October 3, 2002
AND SHOOTING SADDAM WOULD BE AN ASSASSINATION, WHOOPTY FLIP:
Great Tokyo Air Raid was a war crime (Hiroaki Sato, Sept. 30, 2002, The Japan Times)On Dec. 7, 1964, the Japanese government conferred the First Order of Merit with the Grand Cordon of the Rising Sun upon Gen. Curtis LeMay -- yes, the same general who, less than 20 years earlier, had incinerated "well over half a million Japanese civilians, perhaps nearly a million."In May 1964, the general, now the chief of staff of the U.S. Air Force, had declaimed: "Tell the Vietnamese they've got to draw in their horns or we're going to bomb them back into the Stone Age."
I was reminded of the Japanese government's bizarre act when I read the responses of several readers of The Atlantic Monthly to the news that a museum had finally been created in Tokyo to memorialize the Great Tokyo Air Raid. In the wee hours of March 10, 1945, 300 B-29s dropped 2,000 tons of incendiaries on one section of Tokyo -- a space seven-tenths the size of Manhattan -- and in 2 1/2 hours "scorched and boiled and baked to death" 100,000 people. The quoted words are LeMay's. [...]
Any deliberate mass slaughter of civilians is a war crime. And what happened in the early hours of March 10, 1945, was the greatest slaughter a single air raid produced in world history.
Mr. Sato is undoubtedly correct and that's precisely why the United States can not allow its citizens to be covered by UN War Crimes and International Criminal tribunals. Posted by Orrin Judd at October 3, 2002 9:49 AM
Its interesting to contrast LeMay's later carreer with Air Marshal Harris's (Bomber Command, RAF in WW II). Harris became virtually personna non gratia, and of all the major marshals of the UK forces, Harris was never knighted after or during the war. The post war surveys of the last year's night bombing campaign indicated that Harris's tactics were defective, usually as indicated by after action reconnaissance photos of the industrial targets. Harris's denial of this, as well as his sublimely horrible assertion that if he didn't hit the factory, at least he was killing the workers, quickly turned UK public opinion sour on the night bombing campaign after VE day.
Posted by: Tom Roberts at October 3, 2002 12:44 PMAfter
Posted by: oj at October 3, 2002 1:56 PMWar is cruelty, you cannot refine it it - Sherman.
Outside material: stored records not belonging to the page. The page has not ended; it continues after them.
-- ==== Sys2Proof/Tests/Slice0.lean ====
section
/-! SUPPORT. Tests: what WellFormed refuses, one word of every instruction, steps whose expected results are
those of 95_test_vectors.md (T1 to T152, S1 to S14), and for every statement with hypotheses a witness that meets
them. -/

set_option maxRecDepth 20000

open Sys2Proof Sys2Proof.Machine

namespace Sys2Proof.Tests

/-! ### What WellFormed refuses -/

/-- A 4-bit field cannot name the CPSR (10_state.md R21, R31): address register, operands, destination. -/
theorem test_wf_refuses_cpsr_in_four_bits :
    Reg.fourBit .cpsr = false ∧ Op1.wf (.reg .cpsr) = false ∧
    Instr.wf Params.default (.loadOff .al false 0 .cpsr (.r 1)) = false ∧
    Instr.wf Params.default (.loadShift .al false ⟨.rol, 0⟩ .cpsr (.r 1)) = false ∧
    Instr.wf Params.default (.storeOff .al false 0 .cpsr (.r 1)) = false ∧
    Instr.wf Params.default (.storeShift .al false ⟨.rol, 0⟩ .cpsr (.r 1)) = false ∧
    Instr.wf Params.default (.add .al (.reg .cpsr) (.r 1) ⟨.rol, 0⟩ (.r 2)) = false ∧
    Instr.wf Params.default (.add .al (.imm 0) .cpsr ⟨.rol, 0⟩ (.r 2)) = false ∧
    Instr.wf Params.default (.add .al (.imm 0) (.r 1) ⟨.rol, 0⟩ .cpsr) = false ∧
    Instr.wf Params.default (.cmp .al (.imm 0) .cpsr) = false ∧
    Instr.wf Params.default (.mvn .al (.r 1) ⟨.rol, 0⟩ .cpsr) = false ∧
    Instr.wf Params.default (.movImm .al false 0 .cpsr) = false ∧
    Instr.wf Params.default (.jumpRegAbs .al .cpsr) = false ∧
    Instr.wf Params.default (.jumplRegOff .al .cpsr) = false := by decide

/-- The CPSR is no destination of a `load` (30_encoding.md R92). -/
theorem test_wf_refuses_load_to_cpsr :
    Instr.wf Params.default (.loadOff .al false 0 (.r 0) .cpsr) = false ∧
    Instr.wf Params.default (.loadShift .al false ⟨.rol, 0⟩ (.r 0) .cpsr) = false := by decide

/-- With `SPECIAL_RETURN` = invalid the second `return` is no instruction (43_special.md R182). -/
theorem test_wf_refuses_absent_special_return :
    Instr.wf { Params.default with specialReturn := .invalid } (.retSpecial .al) = false := by decide

/-- Two flags in one bit, and a reset PC that is no multiple of `W`, are refused (10_state.md R32, R39). -/
theorem test_wf_refuses_parameters :
    Params.wf { Params.default with layout := ⟨7, 7, 5, 4⟩ } = false ∧
    Params.wf { Params.default with layout := ⟨7, 6, 5, 5⟩ } = false ∧
    Params.wf { Params.default with resetPc := 2 } = false ∧ Params.wf Params.default = true := by decide

/-! ### One word of every instruction, written out from the figures of 30_encoding.md -/

/-- The word decodes to the instruction and the instruction encodes as the word. -/
def isWordOf (w : Word) (i : Instr) : Bool :=
  decide (decode Params.default w = .valid i) && decide (encode i = w)

theorem test_decode_load :
    isWordOf 0b1110_00_00_1_0_0000001111111_0000_00100 (.loadOff .al false 127 (.r 0) (.r 4)) = true ∧
    isWordOf 0b1110_00_00_0_0_00000_11_010100_0011_00110 (.loadShift .al false ⟨.asr, 20⟩ (.r 3) (.r 6)) =
      true := by decide

theorem test_decode_store :
    isWordOf 0b1110_00_01_1_1_1111111111100_1110_01101 (.storeOff .al true (-4) .sp .lr) = true ∧
    isWordOf 0b1110_00_01_0_0_00000_01_000100_0000_10000 (.storeShift .al false ⟨.lsl, 4⟩ (.r 0) .cpsr) =
      true := by decide

theorem test_decode_logical :
    isWordOf 0b0001_01_0000_0_00_000000_00000_0001_0010 (.and .ne (.reg (.r 0)) (.r 1) ⟨.rol, 0⟩ (.r 2)) = true ∧
    isWordOf 0b1110_01_0001_0_00_000000_00011_0011_0011 (.eor .al (.reg (.r 3)) (.r 3) ⟨.rol, 0⟩ (.r 3)) = true ∧
    isWordOf 0b1110_01_1100_0_10_111111_00000_0001_0010 (.orr .al (.reg (.r 0)) (.r 1) ⟨.lsr, 63⟩ (.r 2)) = true ∧
    isWordOf 0b1110_01_1110_0_00_000000_01110_1101_1111 (.bic .al (.reg .sp) .lr ⟨.rol, 0⟩ .pc) = true ∧
    isWordOf 0b1110_01_1111_0_10_011100_00000_0001_0010 (.mvn .al (.r 1) ⟨.lsr, 28⟩ (.r 2)) = true := by decide

theorem test_decode_arithmetic :
    isWordOf 0b1110_01_0010_1_00_000000_11111_0001_0010 (.sub .al (.imm 31) (.r 1) ⟨.rol, 0⟩ (.r 2)) = true ∧
    isWordOf 0b1110_01_0011_1_00_000000_00001_0001_0001 (.rsb .al (.imm 1) (.r 1) ⟨.rol, 0⟩ (.r 1)) = true ∧
    isWordOf 0b1110_01_0100_0_00_101000_00000_0001_0010 (.add .al (.reg (.r 0)) (.r 1) ⟨.rol, 40⟩ (.r 2)) = true ∧
    isWordOf 0b1110_01_0101_0_00_000000_00000_0001_0010 (.adc .al (.reg (.r 0)) (.r 1) ⟨.rol, 0⟩ (.r 2)) = true ∧
    isWordOf 0b1110_01_0110_0_00_000000_00000_0001_0010 (.sbc .al (.reg (.r 0)) (.r 1) ⟨.rol, 0⟩ (.r 2)) = true ∧
    isWordOf 0b1110_01_0111_0_00_000000_00000_0001_0010 (.rsc .al (.reg (.r 0)) (.r 1) ⟨.rol, 0⟩ (.r 2)) = true :=
  by decide

theorem test_decode_compare :
    isWordOf 0b1110_01_1000_0_00_000000_00000_0001_0000 (.tst .al (.reg (.r 0)) (.r 1)) = true ∧
    isWordOf 0b1110_01_1001_0_00_000000_00000_0001_0000 (.teq .al (.reg (.r 0)) (.r 1)) = true ∧
    isWordOf 0b1110_01_1010_1_00_000000_00000_0001_0000 (.cmp .al (.imm 0) (.r 1)) = true ∧
    isWordOf 0b1110_01_1011_0_00_000000_00000_0001_0000 (.cmn .al (.reg (.r 0)) (.r 1)) = true := by decide

theorem test_decode_mov :
    isWordOf 0b1110_01_1101_1_1_1010101111001101_0011 (.movImm .al true 0xABCD (.r 3)) = true ∧
    isWordOf 0b1110_01_1101_0_10_011000_000_00000_10000 (.movReg .al ⟨.lsr, 24⟩ (.r 0) .cpsr) = true := by decide

theorem test_decode_control_flow :
    isWordOf 0b1110_10_00_1_00000000000000001100100 (.jumpImm .al 100) = true ∧
    isWordOf 0b1110_10_00_0_1_000000000000000000_0000 (.jumpRegOff .al (.r 0)) = true ∧
    isWordOf 0b1110_10_00_0_0_000000000000000000_0110 (.jumpRegAbs .al (.r 6)) = true ∧
    isWordOf 0b1110_10_01_1_11111111111111111111100 (.jumplImm .al (-4)) = true ∧
    isWordOf 0b1110_10_01_0_1_000000000000000000_1111 (.jumplRegOff .al .pc) = true ∧
    isWordOf 0b1110_10_01_0_0_000000000000000000_1101 (.jumplRegAbs .al .lr) = true ∧
    isWordOf 0b1100_10_10_000000000000000000000000 (.ret .gt) = true := by decide

theorem test_decode_special :
    isWordOf 0b0000_11_0000_0000000000000000000000 (.pass .eq) = true ∧
    isWordOf 0b1110_11_0001_0000000000000000000000 (.halt .al) = true ∧
    isWordOf 0b1110_11_0010_0000000000000000000000 (.retSpecial .al) = true := by decide

/-- The words of T59, T76 and T82, whose ignored bits are set (30_encoding.md R93). -/
theorem test_decode_ignored_bits :
    decode Params.default 0xE5001012 = .valid (.add .al (.reg (.r 0)) (.r 1) ⟨.rol, 0⟩ (.r 2)) ∧
    decode Params.default 0xE69FE01F = .valid (.cmp .al (.reg (.r 0)) (.r 1)) ∧
    decode Params.default 0xE7E01F12 = .valid (.mvn .al (.r 1) ⟨.rol, 0⟩ (.r 2)) := by decide

/-- Words without a meaning: T23, T24, T25, T112, T137, T138, T148, T151 and the absent op-codes of T37, T139,
T145, T146 (30_encoding.md R91, R92). -/
theorem test_decode_without_meaning :
    decode Params.default 0xE0000010 = .unspecified .cpsrAsLoadDestination ∧
    decode Params.default 0xE0000011 = .unspecified .registerCode ∧
    decode Params.default 0xE0020004 = .unspecified .nonzeroReservedField ∧
    decode Params.default 0xE7400225 = .unspecified .registerCode ∧
    decode Params.default 0xE8000010 = .unspecified .nonzeroReservedField ∧
    decode Params.default 0xEA000001 = .unspecified .nonzeroReservedField ∧
    decode Params.default 0xEC600000 = .unspecified .nonzeroReservedField ∧
    decode Params.default 0xF2000000 = .unspecified .condition1111 ∧
    decode Params.default 0xE2000000 = .invalid .al ∧ decode Params.default 0xEB000000 = .invalid .al ∧
    decode Params.default 0xECC00000 = .invalid .al ∧ decode Params.default 0xEFC00000 = .invalid .al := by decide

/-- A word of the opcode table, and one that is no instruction. -/
theorem test_decodeTableWord :
    decodeTableWord 32 0xEA000000 = some (.ret .al) ∧ decodeTableWord 32 0xEB000000 = none := by decide

/-! ### One step -/

/-- A core at address 0x100 about to fetch the word `w`, its state prepared by `f`. -/
def start (w : Nat) (f : State → State) : State := (f { State.reset with pc := 0x100 }).withFetchWord 32 w

/-- Registers R0, R1, R2 and the CPSR. -/
def regs (a b c : Word) (x : BitVec 8) (s : State) : State :=
  { ((s.writeReg (.r 0) a).writeReg (.r 1) b).writeReg (.r 2) c with cpsr := x }

/-- The word `v` in memory at `a`. -/
def word (a v : Word) (s : State) : State := { s with mem := Memory.writeWord s.mem s.params a v }

/-- The step completes and its state passes the check. -/
def nextIs (w : Nat) (f : State → State) (check : State → Bool) : Bool :=
  match step (start w f) with
  | .next t => check t
  | .fault _ => false
  | .refused _ => false

/-- R2, the CPSR and the PC after a step from R0 = `a`, R1 = `b` and the CPSR `x`. -/
def givesR2 (w : Nat) (a b : Word) (x : BitVec 8) (r : Word) (y : BitVec 8) : Bool :=
  nextIs w (regs a b 0 x) (fun t =>
    t.readReg (.r 2) == r && t.cpsr == y && t.pc == 0x104 && t.readReg (.r 0) == a && t.readReg (.r 1) == b)

/-- The step answers this refusal. -/
def refusedWith (w : Nat) (f : State → State) (r : Refusal) : Bool :=
  match step (start w f) with
  | .next _ => false
  | .fault _ => false
  | .refused q => q == r

/-- The step raises the interrupt with the address 0x100 and the word, and the PC has advanced. -/
def raises (w : Nat) (f : State → State) : Bool :=
  match step (start w f) with
  | .next _ => false
  | .fault (.invalidInstruction a v t) => a == 0x100 && v == BitVec.ofNat 32 w && t.pc == 0x104
  | .refused _ => false
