-- ==== Sys2Proof/Machine/CmdPart.lean ====
section
/-! DEFINITION. The commands of the part and its states: resets, the self-test, the clock monitor, the wake detector,
and the ends of mounting, of a Stop and of a Standby transition (Section 10, R163). -/

namespace Sys2Proof.Machine

/-- What a command answers: always a next state, but for an access outside the port (R166). -/
abbrev Answer := Host.Outcome State Fault Refusal

/-- POWER_ON_RESET (R179). -/
def execPowerOnReset (s : State) : Answer := .next (powerOn s)

/-- SELF_TEST_END (R179). -/
def execSelfTestEnd (t : Stamp) (r : SelfTest) (s : State) : Answer := .next (live (bodySelfTestEnd t r) s)

/-- CLOCK_LOSS (R180). -/
def execClockLoss (t : Stamp) (bufferPassed : Bool) (s : State) : Answer :=
  .next (live (bodyClockLoss t bufferPassed) s)

/-- WAKE (R163): the reading that brings the count to 4. -/
def execWake (vin : Int) (s : State) : Answer :=
  .next (if s.part.state = .off ∧ 4 ≤ wakeCountAfter s.part.wakeCount vin then powerOn s else s)

/-- RESETN (R184). -/
def execResetn (t : Stamp) (heldLow : Bool) (s : State) : Answer := .next (live (bodyResetn t heldLow) s)

/-- RESET_TRANSITION_END (R184). -/
def execResetTransitionEnd (t : Stamp) (s : State) : Answer := .next (live (bodyResetTransitionEnd t) s)

/-- MOUNT_WORK_END (R181). -/
def execMountWorkEnd (t : Stamp) (s : State) : Answer := .next (live (bodyMountWorkEnd t) s)

/-- WRITER_CLOSED (R182). -/
def execWriterClosed (t : Stamp) (s : State) : Answer := .next (live (bodyWriterClosed t) s)

/-- STANDBY_ENTRY (R183). -/
def execStandbyEntry (t : Stamp) (s : State) : Answer := .next (live (bodyStandbyEntry t) s)

/-- WAKE_DETECTOR_READING (R163). -/
def execWakeDetectorReading (vin : Int) (s : State) : Answer := .next (wakeReading vin s)

end Sys2Proof.Machine
end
The fact that Japan got hit by two atomic bombs is a horrible one but their treatment of Koreans and allied prisoners of war along with their unabashed thirst for conquest inclines me to think that frankly, they got what they were asking for.
Also why is getting killed by nukes any worse than the chaos wrought by conventional warfare?
The raid Sato is objecting to did not use nukes.
My take is a bit different. I have been using this attack in several discussions of why "good" Arabs (scare quotes intended ironically) and Mohammendans generally ought to be wearing Yankees caps, ordering ham sandwiches for lunch and generally doing whatever they can think of to distinguish between themselves and those bad Arabs who murder Americans.
If you had asked, early in 1941, if Americans could imagine or would agree to boiling babies for any governmental purpose, you would not have gotten anything but negatives.
Nevertheless, within 5 years, we were boiling babies in the Sumida River. Not only justifiably but commendably. The choice was not between babies being killed and babies not being killed, but between Chinese babies being killed and Japanese babies.
Choose your enemies carefully. Don't launch the wind if you don't want to reap the whirlwind. All those bromides.
I am willing to make book that the complete works of Sato do NOT include any excoriations of Japanese crimes.
And to answer M Ali's question, in fact, you'd rather be killed by a nuke than a Japanese soldier. At least if you're a woman. Nukes don't rapo first.
Harry:
Of course we did round up Japanese-Americans so they'd be ready to hand for boiling if the war went poorly. It's not like we're saints.
We were saints compared to the Japanese, who in the Solomons raped and murdered Catholic nuns.
Nothing unusual about that, you say. Well, these were GERMAN nuns. It takes a nation of truly Mongol depravity to rape and murder its own allies.
And your crack about rounding up the Mainland Japanese-Americans is unworthy. I could do a long post on that, but it is, I have found, almost impossible to get through the point that not only Americans feared treachery from the American Japanese. The Japanese expected the same, only they defined it as loyalty to the emperor.
The Japanese-Americans in Hawaii collected money for a bomber to kill Chinese with. It was named Hawaii. How nice.
Nevertheless, when war came, the Japanese-Americans proved more faithful to American ideals -- many of which they had experienced only from the outside, like being allowed to become U.S. citizens -- than native-born whites.
An inspiring story in its way, but when even Orrin Judd buys into the PC version, there's not much one curmudgeon marooned in the middle of the ocean can do about getting out the real story.